» Your assignment
Transcribe the records below exactly, from their first line through the line containing "def tplField (t". Omit every line after it.

» Dataset entries

/-! ## Formats and templates -/

/-- Kmax and the record size W in 32-byte words of an array format (R207). -/
def arrayFormat : Tag → Option (Nat × Nat)
  | .f64 => some (64, 16)
  | .f32 => some (128, 16)
  | .bf16 | .f16 => some (512, 32)
  | .f8a | .f8b | .i8 | .z8 => some (1024, 32)
  | .i4 | .z4 => some (2048, 32)
  | .n4 => some (2048, 34)
  | _ => none

/-- The width of an accumulator in bytes (R207). -/
def accWidth (t : Tag) : Nat := if t = .f64 then 8 else 4

/-- The tag with a code (R80). -/
def tagOfCode (c : Nat) : Option Tag :=
  [Tag.none, .i8, .z8, .i16, .z16, .i32, .z32, .i64, .i4, .z4, .f8a, .f8b, .f6, .n4, .bf16, .f16, .f32, .f64, .idx][c]?

/-- A template of the Lexicon (R208). -/
abbrev Template := BitVec 256

/-- Field `f` of a template. -/
def tplField (t : Template) (f : Nat) : Nat := t.toNat / 2 ^ (16 * f) % 2 ^ 16

/-- The template with field `f` replaced. -/
def setTplField (t : Template) (f v : Nat) : Template :=
  BitVec.ofNat 256 (t.toNat - tplField t f * 2 ^ (16 * f) + v % 2 ^ 16 * 2 ^ (16 * f))

def tKind (t : Template) : Nat := tplField t 0 % 16
def tFmt (t : Template) : Option Tag := tagOfCode (tplField t 0 / 2 ^ 4 % 2 ^ 5)
def tArr (t : Template) : Nat := tplField t 0 / 2 ^ 9 % 2
def tBuf (t : Template) : Nat := tplField t 0 / 2 ^ 10 % 2
def tAcc (t : Template) : Bool := (tplField t 0).testBit 11
def tInf (t : Template) : Bool := (tplField t 0).testBit 12
def tM (t : Template) : Nat := tplField t 1
def tKlen (t : Template) : Nat := tplField t 2
def tNcol (t : Template) : Nat := tplField t 3
def tLrow (t : Template) : Nat := tplField t 4
def tApitch (t : Template) : Nat := tplField t 5
def tCpitch (t : Template) : Nat := tplField t 6
def tRows (t : Template) : Nat := tplField t 13

/-- A pool address that spans the fields `f` and `f + 1`: CADDR 7, SADDR 9, XADDR 11 (R208). -/
def tplAddr (t : Template) (f : Nat) : Nat := tplField t (f + 1) % 2 ^ 9 * 2 ^ 16 + tplField t f

/-- An address replaced from a register; the reserved bits of its high field stay (R211). -/
def setTplAddr (t : Template) (f v : Nat) : Template :=
  setTplField (setTplField t f v) (f + 1) (tplField t (f + 1) / 2 ^ 9 * 2 ^ 9 + v / 2 ^ 16 % 2 ^ 9)

/-- The B buffer that a template names, among the four of the block. -/
def tBuffer (t : Template) : Fin 4 := Fin.ofNat 4 (2 * tArr t + tBuf t)

/-! ## The checks at issue (R211) -/

/-- The KIND that a form requires. -/
def MatrixOp.kind : MatrixOp → Nat
  | .mma | .macc _ => 1
  | .mgath => 2
  | .mldb => 3

/-- The first check; a field that the form does not use is ignored (R208, R211). -/
def lexiconBad (c : Core) (op : MatrixOp) (t : Template) : Bool :=
  let high := fun (f : Nat) => tplField t f / 2 ^ 9 != 0
  let rowsBad := tM t == 0 || decide (256 < tM t)
  let latchBad := tplField t 4 / 2 ^ 8 != 0 || decide (256 < tLrow t + tM t)
  tKind t != op.kind || tplField t 0 / 2 ^ 13 != 0 ||
  (match tFmt t with
   | none => true
   | some fmt =>
     match arrayFormat fmt with
     | none => true
     | some (kmax, w) =>
       let tileBad := tNcol t == 0 || decide (64 < tNcol t) || decide (32 * tCpitch t < tNcol t * accWidth fmt)
       match op with
       | .mma => high 8 || rowsBad || latchBad || tKlen t == 0 || decide (kmax < tKlen t) || tileBad
           || (tInf t && ((fmt != .f32 && fmt != .f64) || (c.infl[tArr t]?.getD none).isNone))
       | .mgath => high 12 || high 10 || rowsBad || latchBad || decide (tApitch t < w) || tRows t == 0
       | .mldb => high 10 || decide (tApitch t < w)
       | .macc _ => high 8 || rowsBad || tileBad)
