/-- Bytes 64 onward of the image of the team on a core. -/
def State.imageBody (s : State) (c : Nat) (tm : Team) : List Byte :=
  let kind := kindOfCore c
  List.replicate (0x1000 - 64) 0
  ++ (List.range 8).flatMap (fun i => padTo 0x2000 (if i < tm.threads then threadSection (s.thread (8 * c + i)) else []))
  ++ padTo 0xF000 (teamSection (s.core c) tm ((s.stagedReqs c).filter Req.staged))
  ++ (List.range (poolSize kind)).map (fun o => s.mem.read (poolKey c o))
  ++ (if kind = .dcc then padTo (2 ^ 20) (matrixSection (s.core c)) else [])

/-- The header. -/
def State.imageHeader (s : State) (c : Nat) (tm : Team) (crc : BitVec 64) : List Byte :=
  let addr := ((s.launches.get? tm.launch).map (fun l => l.addr.toNat)).getD 0
  bytesOf 8 (kindCode (kindOfCore c) + tm.threads * 256) ++ bytesOf 8 (imageSize (kindOfCore c))
  ++ bytesOf 8 (s.timens (moduleOfCore c)) ++ bytesOf 8 addr ++ bytesOf 4 tm.index ++ bytesOf 20 0 ++ bytesOf 8 crc.toNat

/-- Translation of an access to an image: in the target's partition, by the supervisor's right (R147, R339), with a walk of
its own, which sets A, and D for a write that passes (R374).  DESIGN CHOICE: a tolerant or reduction page is refused with
`PAGE_PROT` (R93 and R340 do not say; log 23). -/
def State.imagePlace (s : State) (m : Nat) (part : Option Nat) (va : Nat) (write : Bool) : Except Cause Place × State :=
  if 2 ^ 57 ≤ va then (.error .pageFault, s)
  else
    let (t, l) := s.deviceWalk m va 5 5 (s.partition m part).root
    let s := l.foldl (fun s pa => s.readAt m pa 8 false) s
    match t with
    | .fault c _ => (.error c, s)
    | .miss => (.error .pageFault, s)
    | .ok p =>
      let passes := (!write || pteW p.pte) && !pteTOL p.pte && !pteRED p.pte
      let s := s.orPte m p.leaf (if write && passes then bitA ||| bitD else bitA)
      (if passes then .ok p else .error .pageProt, s)

/-- Writes the image 64 bytes at a time: the failure, if it fails. -/
def State.imageWrite (s : State) (m : Nat) (part : Option Nat) : Nat → Nat → List Byte → Option Cause × State
  | 0, _, _ => (none, s)
  | fuel + 1, va, bs =>
    if bs.isEmpty then (none, s)
    else
      match s.imagePlace m part va true with
      | (.error c, s) => (some c, s)
      | (.ok p, s) =>
        if !memoryAt p.pa then (some .memsideError, s)
        else State.imageWrite ((s.touch m p.pa (ptePIN p.pte)).unitWrite m p.pa (bs.take 64)) m part fuel (va + 64) (bs.drop 64)

/-- Reads `n` times 64 bytes of the image. -/
def State.imageRead (s : State) (m : Nat) (part : Option Nat) (va : Nat) : Nat → Except Cause (List Byte) × State
  | 0 => (.ok [], s)
  | n + 1 =>
    match s.imagePlace m part va false with
    | (.error c, s) => (.error c, s)
    | (.ok p, s) =>
      match s.dramFault m p.pa 64 with
      | some (c, _) => (.error c, s)
      | none =>
        match (s.readAt m p.pa 64 (ptePIN p.pte)).imageRead m part (va + 64) n with
        | (.ok bs, t) => (.ok (s.dramBytes m p.pa 64 ++ bs), t)
        | r => r

/-! ## Stopping (R339) -/

/-- Waits that run on to their end before the thread stops: an `HSEED`, whose entries would otherwise be applied twice, and
a trap on its way. -/
def Wait.uninterruptible : Wait → Bool
  | .trap _ | .hseed _ _ _ | .context _ _ => true
  | _ => false

/-- The thread stops at its next boundary, a waiting one at its waiting instruction; a bundle whose wait is over has its
effect first. -/
def Thread.halted (t : Thread) : Thread :=
  match t.status, t.wait with
  | .running, _ => if t.granted then t else { t with status := .stopped, granted := false, windows := [] }
  | .waiting, some w =>
    if w.uninterruptible then t else { t with status := .stopped, wait := none, granted := false, windows := [] }
  | .waiting, none => { t with status := .stopped }
  | _, _ => t

/-- Issue stops on a core, and its channels start no further entry. -/
def State.requestStop (s : State) (c : Nat) : State :=
  let s := (List.range 8).foldl (fun s i =>
    let t := s.thread (8 * c + i)
    if t.status = .running ∨ t.status = .waiting then s.setThread (8 * c + i) t.halted else s) s
  s.modCore c (fun k => { k with chans := k.chans.map (fun h => { h with stopping := true }) })

/-- A packet that the context takes with it: a staged message that has not left, or one that waits on a frozen stream. -/
def State.stays (s : State) (r : Req) : Bool :=
  match r.st with
  | .faulted _ => true
  | .refused => true
  | .waiting =>
    (match r.stream with
     | some k => s.isFrozen r.src k
     | none => false) || (match r.body with
     | .message .. => !r.left
     | _ => false)
  | _ => false

/-- The work in flight of a core has come to its end (R339); a remote bump that its target has refused is waited for until it
has been accepted or discarded (R162). -/
def State.quiet (s : State) (c : Nat) : Bool :=
  (List.range 8).all (fun i => let t := s.thread (8 * c + i)
    t.status != .running && t.status != .waiting && t.outstanding.all (fun o => o.ended || s.reqs.any (fun r => r.id == o.id && s.stays r)))
  && (s.core c).chans.toList.all (fun k => k.held.isNone && (k.fault.isSome || k.queue.all (fun e => !e.started)))
  && (s.core c).mqueue.isEmpty
  && s.lookups.all (fun l => l.core != c) && s.elisions.all (fun l => l.core != c)
  && s.reqs.all (fun r => r.src != c || s.stays r)
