/-- Single-word instructions of major opcode 0x13 (R43–R47). -/
def decode1_19 (w : Nat) : Option Instr :=
  match fFn w with
  | 0 => do
      let g ← guardOf w
      zeroField (fD w)
      let a ← finOf 32 (fA w)
      zeroField (fB w)
      some (.cclean g a)
  | 1 => do
      let g ← guardOf w
      zeroField (fD w)
      let a ← finOf 32 (fA w)
      zeroField (fB w)
      some (.cinv g a)
  | 2 => do
      let g ← guardOf w
      zeroField (fD w)
      let a ← finOf 32 (fA w)
      let b ← finOf 32 (fB w)
      some (.tlbinv g a b)
  | _ => none

/-- Single-word instructions of major opcode 0x14 (R43–R47). -/
def decode1_20 (w : Nat) : Option Instr :=
  match fFn w with
  | 0 => do
      let g ← guardOf w
      zeroField (fD w)
      let a ← finOf 32 (fA w)
      zeroField (fB w)
      some (.dclset g a)
  | 1 => do
      let g ← guardOf w
      let d ← finOf 16 (fD w)
      let a ← finOf 32 (fA w)
      zeroField (fB w)
      some (.sylset g d a)
  | _ => none

/-- Single-word instructions of major opcode 0x15 (R43–R47). -/
def decode1_21 (w : Nat) : Option Instr :=
  match bits w 10 4 with
  | 0 => do
      let g ← guardOf w
      let d ← finOf 32 (fD w)
      let a ← finOf 32 (fA w)
      let off := BitVec.ofNat 6 (fOff6 w)
      some (.vldd g d a off)
  | 1 => do
      let g ← guardOf w
      let d ← finOf 32 (fD w)
      let a ← finOf 32 (fA w)
      let off := BitVec.ofNat 6 (fOff6 w)
      some (.vldp g d a off)
  | _ => none

/-- Double-word instructions of major opcode 0x15 (R32). -/
def decode2_21 (w x : Nat) : Option Instr :=
  match bits w 10 4 with
  | 0 => do
      let g ← guardOf w
      let d ← finOf 32 (fD w)
      let a ← finOf 32 (fA w)
      zeroField (fOff6 w)
      let disp := BitVec.ofNat 32 x
      some (.vlddDw g d a disp)
  | 1 => do
      let g ← guardOf w
      let d ← finOf 32 (fD w)
      let a ← finOf 32 (fA w)
      zeroField (fOff6 w)
      let disp := BitVec.ofNat 32 x
      some (.vldpDw g d a disp)
  | _ => none

/-- Single-word instructions of major opcode 0x18 (R43–R47). -/
def decode1_24 (w : Nat) : Option Instr :=
  match fFn w with
  | 0 => do
      let g ← guardOf w
      let d ← finOf 32 (fD w)
      let a ← finOf 32 (fA w)
      let b ← finOf 32 (fB w)
      some (.vadd g d a b)
  | 1 => do
      let g ← guardOf w
      let d ← finOf 32 (fD w)
      let a ← finOf 32 (fA w)
      let b ← finOf 32 (fB w)
      some (.vsub g d a b)
  | 2 => do
      let g ← guardOf w
      let d ← finOf 32 (fD w)
      let a ← finOf 32 (fA w)
      let b ← finOf 32 (fB w)
      some (.vmul g d a b)
  | 3 => do
      let g ← guardOf w
      let d ← finOf 32 (fD w)
      let a ← finOf 32 (fA w)
      let b ← finOf 32 (fB w)
      some (.vmin g d a b)
  | 4 => do
      let g ← guardOf w
      let d ← finOf 32 (fD w)
      let a ← finOf 32 (fA w)
      let b ← finOf 32 (fB w)
      some (.vmax g d a b)
  | 5 => do
      let g ← guardOf w
      let d ← finOf 32 (fD w)
      let a ← finOf 32 (fA w)
      zeroField (fB w)
      some (.vabs g d a)
  | 6 => do
      let g ← guardOf w
      let d ← finOf 32 (fD w)
      let a ← finOf 32 (fA w)
      zeroField (fB w)
      some (.vneg g d a)
  | 7 => do
      let g ← guardOf w
      let d ← finOf 32 (fD w)
      let a ← finOf 32 (fA w)
      let b ← finOf 32 (fB w)
      some (.vand g d a b)
  | 8 => do
      let g ← guardOf w
      let d ← finOf 32 (fD w)
      let a ← finOf 32 (fA w)
      let b ← finOf 32 (fB w)
      some (.vor g d a b)
  | 9 => do
      let g ← guardOf w
      let d ← finOf 32 (fD w)
      let a ← finOf 32 (fA w)
      let b ← finOf 32 (fB w)
      some (.vxor g d a b)
  | 10 => do
      let g ← guardOf w
      let d ← finOf 32 (fD w)
      let a ← finOf 32 (fA w)
      let b ← finOf 32 (fB w)
      some (.vshl g d a b)
  | 11 => do
      let g ← guardOf w
      let d ← finOf 32 (fD w)
      let a ← finOf 32 (fA w)
      let b ← finOf 32 (fB w)
      some (.vshr g d a b)
  | 12 => do
      let g ← guardOf w
      let d ← finOf 32 (fD w)
      let a ← finOf 32 (fA w)
      let b ← finOf 32 (fB w)
      some (.vsar g d a b)
  | 13 => do
      let g ← guardOf w
      let d ← finOf 32 (fD w)
      let a ← finOf 32 (fA w)
      let b ← finOf 32 (fB w)
      some (.vaddS g d a b)
  | 14 => do
      let g ← guardOf w
      let d ← finOf 32 (fD w)
      let a ← finOf 32 (fA w)
      let b ← finOf 32 (fB w)
      some (.vsubS g d a b)
  | _ => if fFn w < 16 then none else do
      let g ← guardOf w
      let k ← finOf 8 (fFn w - 16)
      let d ← finOf 32 (fD w)
      let a ← finOf 32 (fA w)
      let b ← finOf 32 (fB w)
      some (.vsel g d a b k)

» Answer to this exercise
/-! ## Formats and templates -/

/-- Kmax and the record size W in 32-byte words of an array format (R207). -/
def arrayFormat : Tag → Option (Nat × Nat)
  | .f64 => some (64, 16)
  | .f32 => some (128, 16)
  | .bf16 | .f16 => some (512, 32)
  | .f8a | .f8b | .i8 | .z8 => some (1024, 32)
  | .i4 | .z4 => some (2048, 32)
  | .n4 => some (2048, 34)
  | _ => none

/-- The width of an accumulator in bytes (R207). -/
def accWidth (t : Tag) : Nat := if t = .f64 then 8 else 4

/-- The tag with a code (R80). -/
def tagOfCode (c : Nat) : Option Tag :=
  [Tag.none, .i8, .z8, .i16, .z16, .i32, .z32, .i64, .i4, .z4, .f8a, .f8b, .f6, .n4, .bf16, .f16, .f32, .f64, .idx][c]?

/-- A template of the Lexicon (R208). -/
abbrev Template := BitVec 256

/-- Field `f` of a template. -/
def tplField (t : Template) (f : Nat) : Nat := t.toNat / 2 ^ (16 * f) % 2 ^ 16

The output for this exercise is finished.